"""

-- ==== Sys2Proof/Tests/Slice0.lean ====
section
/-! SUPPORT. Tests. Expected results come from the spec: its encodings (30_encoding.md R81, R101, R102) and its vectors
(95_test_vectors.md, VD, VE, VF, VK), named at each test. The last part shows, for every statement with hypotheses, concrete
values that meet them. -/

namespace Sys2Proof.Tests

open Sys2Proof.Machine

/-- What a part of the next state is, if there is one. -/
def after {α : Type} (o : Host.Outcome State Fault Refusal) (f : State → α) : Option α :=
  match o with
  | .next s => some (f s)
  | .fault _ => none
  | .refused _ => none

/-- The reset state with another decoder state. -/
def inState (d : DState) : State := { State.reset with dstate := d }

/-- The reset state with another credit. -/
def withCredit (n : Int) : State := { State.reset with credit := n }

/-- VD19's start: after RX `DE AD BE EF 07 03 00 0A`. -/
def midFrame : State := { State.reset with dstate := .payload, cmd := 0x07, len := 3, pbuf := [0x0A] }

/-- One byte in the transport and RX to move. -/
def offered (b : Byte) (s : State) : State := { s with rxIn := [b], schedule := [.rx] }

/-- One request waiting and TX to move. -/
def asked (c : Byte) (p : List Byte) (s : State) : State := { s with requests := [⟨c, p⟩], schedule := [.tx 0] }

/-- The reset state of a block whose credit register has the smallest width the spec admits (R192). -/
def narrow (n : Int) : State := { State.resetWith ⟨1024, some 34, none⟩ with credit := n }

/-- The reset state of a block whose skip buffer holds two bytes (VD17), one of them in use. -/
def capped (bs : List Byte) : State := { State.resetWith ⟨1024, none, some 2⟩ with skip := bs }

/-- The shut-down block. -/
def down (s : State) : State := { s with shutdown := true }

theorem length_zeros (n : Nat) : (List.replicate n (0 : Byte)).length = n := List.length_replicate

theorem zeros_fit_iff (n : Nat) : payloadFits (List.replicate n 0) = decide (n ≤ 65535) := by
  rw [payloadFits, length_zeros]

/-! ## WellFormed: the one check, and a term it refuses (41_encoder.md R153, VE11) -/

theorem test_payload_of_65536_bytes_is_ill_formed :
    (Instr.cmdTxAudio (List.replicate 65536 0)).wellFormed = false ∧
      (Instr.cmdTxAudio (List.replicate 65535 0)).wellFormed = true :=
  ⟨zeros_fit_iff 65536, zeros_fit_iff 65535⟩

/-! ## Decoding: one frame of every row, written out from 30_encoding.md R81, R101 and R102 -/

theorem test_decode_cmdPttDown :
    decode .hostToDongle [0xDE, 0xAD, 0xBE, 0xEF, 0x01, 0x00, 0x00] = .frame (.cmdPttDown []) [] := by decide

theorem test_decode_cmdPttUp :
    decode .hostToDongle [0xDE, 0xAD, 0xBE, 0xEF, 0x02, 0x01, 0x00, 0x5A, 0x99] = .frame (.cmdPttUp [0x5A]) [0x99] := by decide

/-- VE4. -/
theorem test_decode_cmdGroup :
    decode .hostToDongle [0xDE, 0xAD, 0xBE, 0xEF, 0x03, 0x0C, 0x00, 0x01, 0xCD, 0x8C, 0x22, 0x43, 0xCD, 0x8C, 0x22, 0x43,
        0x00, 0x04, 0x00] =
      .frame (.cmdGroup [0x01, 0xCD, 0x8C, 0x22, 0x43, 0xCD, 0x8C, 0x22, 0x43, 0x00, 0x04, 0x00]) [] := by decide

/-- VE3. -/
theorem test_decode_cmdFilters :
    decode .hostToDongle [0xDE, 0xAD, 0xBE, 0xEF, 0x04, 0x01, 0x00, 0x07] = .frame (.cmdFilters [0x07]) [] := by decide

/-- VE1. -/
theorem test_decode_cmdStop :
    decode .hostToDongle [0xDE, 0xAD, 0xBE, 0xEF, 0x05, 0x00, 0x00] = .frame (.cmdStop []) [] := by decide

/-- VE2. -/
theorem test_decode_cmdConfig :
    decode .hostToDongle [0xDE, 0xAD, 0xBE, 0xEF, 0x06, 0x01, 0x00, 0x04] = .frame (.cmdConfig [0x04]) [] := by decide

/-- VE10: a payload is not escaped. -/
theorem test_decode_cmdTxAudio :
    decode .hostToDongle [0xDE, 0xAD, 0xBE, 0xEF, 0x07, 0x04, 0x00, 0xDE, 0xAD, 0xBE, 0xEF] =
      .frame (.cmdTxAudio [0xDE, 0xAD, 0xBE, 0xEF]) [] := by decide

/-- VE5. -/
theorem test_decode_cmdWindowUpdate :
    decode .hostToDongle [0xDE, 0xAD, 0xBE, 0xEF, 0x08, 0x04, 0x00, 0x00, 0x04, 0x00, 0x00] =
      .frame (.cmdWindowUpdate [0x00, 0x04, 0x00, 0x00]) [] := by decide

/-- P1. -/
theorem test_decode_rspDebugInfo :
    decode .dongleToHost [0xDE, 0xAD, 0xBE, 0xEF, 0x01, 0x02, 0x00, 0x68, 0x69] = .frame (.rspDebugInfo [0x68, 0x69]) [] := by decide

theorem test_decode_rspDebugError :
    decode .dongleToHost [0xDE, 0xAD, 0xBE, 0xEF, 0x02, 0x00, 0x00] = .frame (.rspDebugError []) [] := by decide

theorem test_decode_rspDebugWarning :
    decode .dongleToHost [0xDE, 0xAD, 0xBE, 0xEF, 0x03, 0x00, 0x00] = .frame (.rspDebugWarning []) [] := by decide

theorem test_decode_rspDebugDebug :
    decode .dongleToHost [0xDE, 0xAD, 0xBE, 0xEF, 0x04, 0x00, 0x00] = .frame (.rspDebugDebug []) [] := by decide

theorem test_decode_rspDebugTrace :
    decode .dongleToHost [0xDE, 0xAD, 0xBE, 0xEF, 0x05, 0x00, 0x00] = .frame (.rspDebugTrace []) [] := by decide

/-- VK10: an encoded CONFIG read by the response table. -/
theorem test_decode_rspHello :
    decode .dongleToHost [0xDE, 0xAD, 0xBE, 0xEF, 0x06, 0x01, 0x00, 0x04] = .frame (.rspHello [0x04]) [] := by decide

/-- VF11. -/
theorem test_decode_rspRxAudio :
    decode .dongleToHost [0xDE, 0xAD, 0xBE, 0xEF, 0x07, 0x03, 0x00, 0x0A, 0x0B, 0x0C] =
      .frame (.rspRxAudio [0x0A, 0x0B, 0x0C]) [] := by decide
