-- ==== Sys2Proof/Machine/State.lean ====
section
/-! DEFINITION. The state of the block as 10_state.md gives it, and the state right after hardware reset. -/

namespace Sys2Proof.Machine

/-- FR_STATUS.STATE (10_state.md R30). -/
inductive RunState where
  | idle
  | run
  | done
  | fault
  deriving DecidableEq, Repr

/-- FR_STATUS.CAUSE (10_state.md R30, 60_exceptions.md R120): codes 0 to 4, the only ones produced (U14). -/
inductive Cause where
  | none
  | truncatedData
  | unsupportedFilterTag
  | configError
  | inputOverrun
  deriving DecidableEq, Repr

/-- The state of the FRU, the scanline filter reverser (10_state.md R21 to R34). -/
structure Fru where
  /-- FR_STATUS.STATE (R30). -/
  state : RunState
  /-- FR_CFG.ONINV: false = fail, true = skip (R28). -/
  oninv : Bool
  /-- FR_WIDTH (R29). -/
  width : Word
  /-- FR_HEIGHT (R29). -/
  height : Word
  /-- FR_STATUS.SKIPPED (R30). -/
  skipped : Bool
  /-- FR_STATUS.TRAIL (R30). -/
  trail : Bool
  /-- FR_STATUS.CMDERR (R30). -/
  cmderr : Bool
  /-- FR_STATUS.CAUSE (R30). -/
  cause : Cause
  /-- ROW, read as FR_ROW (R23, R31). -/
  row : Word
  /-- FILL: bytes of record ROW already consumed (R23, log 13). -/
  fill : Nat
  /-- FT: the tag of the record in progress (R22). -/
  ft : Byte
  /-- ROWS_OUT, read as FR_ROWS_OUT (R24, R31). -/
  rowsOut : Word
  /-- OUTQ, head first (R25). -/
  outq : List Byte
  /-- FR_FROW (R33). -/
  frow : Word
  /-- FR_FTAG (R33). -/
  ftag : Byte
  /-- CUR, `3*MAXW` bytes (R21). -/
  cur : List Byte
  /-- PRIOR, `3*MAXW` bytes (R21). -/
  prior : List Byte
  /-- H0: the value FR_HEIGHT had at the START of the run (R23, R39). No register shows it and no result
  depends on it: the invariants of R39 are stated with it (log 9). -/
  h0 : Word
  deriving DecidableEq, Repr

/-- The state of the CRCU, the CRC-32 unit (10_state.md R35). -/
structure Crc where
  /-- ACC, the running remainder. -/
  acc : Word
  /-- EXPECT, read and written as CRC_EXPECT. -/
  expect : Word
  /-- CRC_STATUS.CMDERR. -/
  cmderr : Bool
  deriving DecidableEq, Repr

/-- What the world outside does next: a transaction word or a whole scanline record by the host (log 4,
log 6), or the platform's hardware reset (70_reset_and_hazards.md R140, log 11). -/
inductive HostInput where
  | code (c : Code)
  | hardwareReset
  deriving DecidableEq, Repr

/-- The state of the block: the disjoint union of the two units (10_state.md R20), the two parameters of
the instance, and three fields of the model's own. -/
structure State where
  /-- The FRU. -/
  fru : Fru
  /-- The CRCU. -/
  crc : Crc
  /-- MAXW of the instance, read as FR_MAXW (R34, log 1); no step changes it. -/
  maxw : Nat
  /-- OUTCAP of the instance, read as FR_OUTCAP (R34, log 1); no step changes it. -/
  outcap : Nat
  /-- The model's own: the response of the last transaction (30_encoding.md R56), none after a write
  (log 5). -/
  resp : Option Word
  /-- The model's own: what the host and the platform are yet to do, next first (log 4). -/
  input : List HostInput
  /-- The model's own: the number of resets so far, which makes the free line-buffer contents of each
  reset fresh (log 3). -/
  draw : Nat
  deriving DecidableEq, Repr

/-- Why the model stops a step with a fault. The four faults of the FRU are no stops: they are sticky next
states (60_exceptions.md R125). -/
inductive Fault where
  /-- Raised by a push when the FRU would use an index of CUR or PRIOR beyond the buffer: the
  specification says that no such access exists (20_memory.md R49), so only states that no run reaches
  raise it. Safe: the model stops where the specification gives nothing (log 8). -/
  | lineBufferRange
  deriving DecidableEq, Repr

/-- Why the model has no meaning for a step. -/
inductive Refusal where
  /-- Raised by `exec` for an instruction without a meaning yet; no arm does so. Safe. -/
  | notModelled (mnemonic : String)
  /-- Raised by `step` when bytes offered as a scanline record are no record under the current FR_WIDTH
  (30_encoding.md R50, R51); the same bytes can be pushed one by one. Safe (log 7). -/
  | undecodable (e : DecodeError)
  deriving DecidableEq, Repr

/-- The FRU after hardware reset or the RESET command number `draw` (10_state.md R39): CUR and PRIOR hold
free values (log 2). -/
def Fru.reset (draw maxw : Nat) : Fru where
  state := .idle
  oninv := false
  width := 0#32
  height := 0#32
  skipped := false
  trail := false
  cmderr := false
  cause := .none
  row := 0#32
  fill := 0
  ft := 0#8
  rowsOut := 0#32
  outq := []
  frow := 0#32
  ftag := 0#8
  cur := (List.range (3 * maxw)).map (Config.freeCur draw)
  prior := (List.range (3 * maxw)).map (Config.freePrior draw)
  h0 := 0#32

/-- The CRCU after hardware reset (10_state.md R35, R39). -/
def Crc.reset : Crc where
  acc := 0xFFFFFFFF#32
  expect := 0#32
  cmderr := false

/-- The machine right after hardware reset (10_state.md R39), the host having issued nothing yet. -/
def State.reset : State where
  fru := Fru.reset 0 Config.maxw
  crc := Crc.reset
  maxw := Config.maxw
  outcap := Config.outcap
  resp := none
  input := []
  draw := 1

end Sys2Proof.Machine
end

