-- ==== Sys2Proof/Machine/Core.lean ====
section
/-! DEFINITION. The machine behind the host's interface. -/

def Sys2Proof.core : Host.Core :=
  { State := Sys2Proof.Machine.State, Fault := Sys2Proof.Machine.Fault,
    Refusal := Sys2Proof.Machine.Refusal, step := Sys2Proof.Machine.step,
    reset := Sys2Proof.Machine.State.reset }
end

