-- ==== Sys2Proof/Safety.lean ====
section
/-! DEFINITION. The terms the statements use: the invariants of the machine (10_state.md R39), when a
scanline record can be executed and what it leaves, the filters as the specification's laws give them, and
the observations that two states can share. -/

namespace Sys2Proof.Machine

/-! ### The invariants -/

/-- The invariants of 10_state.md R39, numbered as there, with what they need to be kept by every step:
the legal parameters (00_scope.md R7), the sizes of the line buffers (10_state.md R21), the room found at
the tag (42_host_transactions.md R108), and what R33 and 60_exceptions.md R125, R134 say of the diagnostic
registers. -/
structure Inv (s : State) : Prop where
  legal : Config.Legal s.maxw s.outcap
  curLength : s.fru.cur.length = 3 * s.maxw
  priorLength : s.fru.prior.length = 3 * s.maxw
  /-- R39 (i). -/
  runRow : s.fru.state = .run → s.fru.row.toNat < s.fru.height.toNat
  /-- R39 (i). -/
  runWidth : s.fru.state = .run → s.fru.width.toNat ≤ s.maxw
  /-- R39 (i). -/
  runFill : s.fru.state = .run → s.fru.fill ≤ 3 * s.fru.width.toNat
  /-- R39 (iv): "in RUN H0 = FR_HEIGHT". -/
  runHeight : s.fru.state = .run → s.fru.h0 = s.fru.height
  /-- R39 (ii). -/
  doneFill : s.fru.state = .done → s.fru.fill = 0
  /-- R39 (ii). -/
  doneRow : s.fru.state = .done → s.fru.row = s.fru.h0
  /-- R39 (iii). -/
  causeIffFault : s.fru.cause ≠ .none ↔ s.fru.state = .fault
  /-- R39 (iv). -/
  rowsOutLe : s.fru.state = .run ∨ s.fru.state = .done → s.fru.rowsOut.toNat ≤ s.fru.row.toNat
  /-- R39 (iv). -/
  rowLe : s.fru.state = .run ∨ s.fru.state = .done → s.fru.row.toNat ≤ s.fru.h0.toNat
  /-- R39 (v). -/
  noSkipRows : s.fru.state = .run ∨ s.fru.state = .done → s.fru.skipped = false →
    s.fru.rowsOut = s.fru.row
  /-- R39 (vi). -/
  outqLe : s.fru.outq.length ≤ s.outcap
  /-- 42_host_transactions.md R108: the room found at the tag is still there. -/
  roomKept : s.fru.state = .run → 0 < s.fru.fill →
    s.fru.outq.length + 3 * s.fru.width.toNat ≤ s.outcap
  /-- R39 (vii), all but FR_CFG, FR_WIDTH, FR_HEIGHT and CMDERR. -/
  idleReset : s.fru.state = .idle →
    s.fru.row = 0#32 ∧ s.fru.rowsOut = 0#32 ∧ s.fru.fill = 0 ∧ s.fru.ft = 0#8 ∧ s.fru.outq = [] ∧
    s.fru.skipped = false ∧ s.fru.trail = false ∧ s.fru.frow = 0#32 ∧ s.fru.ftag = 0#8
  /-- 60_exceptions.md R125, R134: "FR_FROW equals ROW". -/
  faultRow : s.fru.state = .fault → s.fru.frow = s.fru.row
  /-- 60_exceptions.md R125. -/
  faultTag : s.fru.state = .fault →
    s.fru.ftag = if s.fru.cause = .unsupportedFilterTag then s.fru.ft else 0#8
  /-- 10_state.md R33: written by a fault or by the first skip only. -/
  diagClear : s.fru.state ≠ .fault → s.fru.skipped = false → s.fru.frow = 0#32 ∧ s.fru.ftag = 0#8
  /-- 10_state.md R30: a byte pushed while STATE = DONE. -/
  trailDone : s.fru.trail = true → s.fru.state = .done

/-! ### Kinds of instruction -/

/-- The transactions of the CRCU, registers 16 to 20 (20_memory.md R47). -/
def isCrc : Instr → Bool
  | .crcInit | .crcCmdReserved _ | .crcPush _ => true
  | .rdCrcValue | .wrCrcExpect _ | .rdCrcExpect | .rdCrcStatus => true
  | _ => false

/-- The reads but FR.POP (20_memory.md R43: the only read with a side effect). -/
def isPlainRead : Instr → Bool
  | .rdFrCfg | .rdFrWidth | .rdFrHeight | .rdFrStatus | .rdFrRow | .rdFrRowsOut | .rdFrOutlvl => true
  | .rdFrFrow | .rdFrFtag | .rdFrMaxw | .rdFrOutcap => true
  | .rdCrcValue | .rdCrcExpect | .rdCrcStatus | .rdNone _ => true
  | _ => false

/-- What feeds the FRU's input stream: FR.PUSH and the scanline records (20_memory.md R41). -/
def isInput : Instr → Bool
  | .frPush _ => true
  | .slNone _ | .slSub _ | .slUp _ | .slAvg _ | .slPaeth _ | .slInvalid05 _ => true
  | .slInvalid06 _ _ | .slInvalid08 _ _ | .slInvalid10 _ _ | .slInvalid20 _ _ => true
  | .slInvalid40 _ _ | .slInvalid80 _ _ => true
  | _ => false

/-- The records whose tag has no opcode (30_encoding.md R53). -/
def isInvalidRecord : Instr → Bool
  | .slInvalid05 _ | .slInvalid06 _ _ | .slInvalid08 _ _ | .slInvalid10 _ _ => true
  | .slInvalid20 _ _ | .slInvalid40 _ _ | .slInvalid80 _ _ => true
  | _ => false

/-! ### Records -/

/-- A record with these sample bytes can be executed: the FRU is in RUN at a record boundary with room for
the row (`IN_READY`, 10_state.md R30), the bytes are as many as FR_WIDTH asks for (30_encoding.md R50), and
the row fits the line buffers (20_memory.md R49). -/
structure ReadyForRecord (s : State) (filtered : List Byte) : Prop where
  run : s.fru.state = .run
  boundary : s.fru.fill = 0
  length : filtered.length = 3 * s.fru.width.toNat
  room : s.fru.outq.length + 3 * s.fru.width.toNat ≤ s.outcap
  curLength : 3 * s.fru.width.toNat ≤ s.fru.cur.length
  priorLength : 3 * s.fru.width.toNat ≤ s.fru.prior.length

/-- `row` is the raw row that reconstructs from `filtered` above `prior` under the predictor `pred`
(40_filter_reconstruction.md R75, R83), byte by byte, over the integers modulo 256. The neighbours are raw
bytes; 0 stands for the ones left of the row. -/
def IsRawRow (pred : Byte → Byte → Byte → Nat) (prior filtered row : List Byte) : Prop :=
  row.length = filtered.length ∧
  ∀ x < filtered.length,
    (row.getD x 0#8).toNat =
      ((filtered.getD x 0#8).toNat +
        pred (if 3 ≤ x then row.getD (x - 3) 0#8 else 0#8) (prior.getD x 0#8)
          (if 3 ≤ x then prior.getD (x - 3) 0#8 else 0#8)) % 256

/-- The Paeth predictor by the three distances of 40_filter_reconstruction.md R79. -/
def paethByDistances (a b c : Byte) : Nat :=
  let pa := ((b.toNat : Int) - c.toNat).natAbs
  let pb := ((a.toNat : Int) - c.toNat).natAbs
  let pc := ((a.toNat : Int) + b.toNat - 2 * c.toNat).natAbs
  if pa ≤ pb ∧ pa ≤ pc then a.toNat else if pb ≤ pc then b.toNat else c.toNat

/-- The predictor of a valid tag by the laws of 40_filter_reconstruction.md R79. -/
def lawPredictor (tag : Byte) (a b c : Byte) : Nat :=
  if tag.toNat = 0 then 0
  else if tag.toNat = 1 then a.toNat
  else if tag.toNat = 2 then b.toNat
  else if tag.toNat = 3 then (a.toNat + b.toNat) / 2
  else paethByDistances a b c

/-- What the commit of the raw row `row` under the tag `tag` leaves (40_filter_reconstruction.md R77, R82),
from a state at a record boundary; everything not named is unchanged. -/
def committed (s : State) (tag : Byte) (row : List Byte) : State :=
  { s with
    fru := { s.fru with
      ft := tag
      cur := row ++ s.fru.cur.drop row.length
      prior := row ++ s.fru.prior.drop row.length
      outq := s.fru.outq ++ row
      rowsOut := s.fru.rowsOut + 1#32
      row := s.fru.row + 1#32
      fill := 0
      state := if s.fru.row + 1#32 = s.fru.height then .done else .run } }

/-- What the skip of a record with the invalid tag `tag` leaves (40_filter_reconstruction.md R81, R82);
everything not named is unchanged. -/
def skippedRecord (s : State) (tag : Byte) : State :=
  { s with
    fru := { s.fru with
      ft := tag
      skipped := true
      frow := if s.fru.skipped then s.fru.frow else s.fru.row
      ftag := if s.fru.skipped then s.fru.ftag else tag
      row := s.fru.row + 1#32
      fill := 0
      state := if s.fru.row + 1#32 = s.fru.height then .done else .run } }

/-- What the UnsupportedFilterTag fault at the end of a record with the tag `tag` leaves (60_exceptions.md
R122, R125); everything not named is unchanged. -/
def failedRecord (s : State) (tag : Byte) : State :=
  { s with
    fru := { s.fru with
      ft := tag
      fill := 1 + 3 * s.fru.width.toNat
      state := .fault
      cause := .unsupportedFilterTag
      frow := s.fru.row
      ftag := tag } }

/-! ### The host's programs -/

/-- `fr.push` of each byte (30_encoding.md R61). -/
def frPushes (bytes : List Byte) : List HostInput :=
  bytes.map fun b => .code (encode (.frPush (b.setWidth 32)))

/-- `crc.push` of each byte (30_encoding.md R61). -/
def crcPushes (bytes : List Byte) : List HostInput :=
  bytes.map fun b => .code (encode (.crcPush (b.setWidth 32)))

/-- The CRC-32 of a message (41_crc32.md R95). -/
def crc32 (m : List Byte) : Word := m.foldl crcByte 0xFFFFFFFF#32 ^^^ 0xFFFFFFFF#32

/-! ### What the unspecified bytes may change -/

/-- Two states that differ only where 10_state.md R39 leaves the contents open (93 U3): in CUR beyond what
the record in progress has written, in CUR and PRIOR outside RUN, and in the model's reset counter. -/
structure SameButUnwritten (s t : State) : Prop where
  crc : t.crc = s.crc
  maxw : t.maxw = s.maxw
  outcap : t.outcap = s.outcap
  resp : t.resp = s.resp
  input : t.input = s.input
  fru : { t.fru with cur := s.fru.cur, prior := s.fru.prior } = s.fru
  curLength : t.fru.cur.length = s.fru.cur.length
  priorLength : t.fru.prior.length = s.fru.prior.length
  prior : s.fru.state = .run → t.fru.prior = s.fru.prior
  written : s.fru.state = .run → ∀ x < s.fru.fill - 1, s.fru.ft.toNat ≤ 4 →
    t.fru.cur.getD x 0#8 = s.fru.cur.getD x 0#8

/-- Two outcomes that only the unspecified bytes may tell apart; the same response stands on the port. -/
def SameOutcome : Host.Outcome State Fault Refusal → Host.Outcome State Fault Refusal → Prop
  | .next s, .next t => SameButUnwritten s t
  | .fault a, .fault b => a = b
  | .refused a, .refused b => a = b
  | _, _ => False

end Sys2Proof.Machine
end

"""

__ABOUT THIS TASK__:
Among the lines of the listing above, tally the ones holding the string "RunState" and give that count alone.

__EXERCISE ANSWER__:
2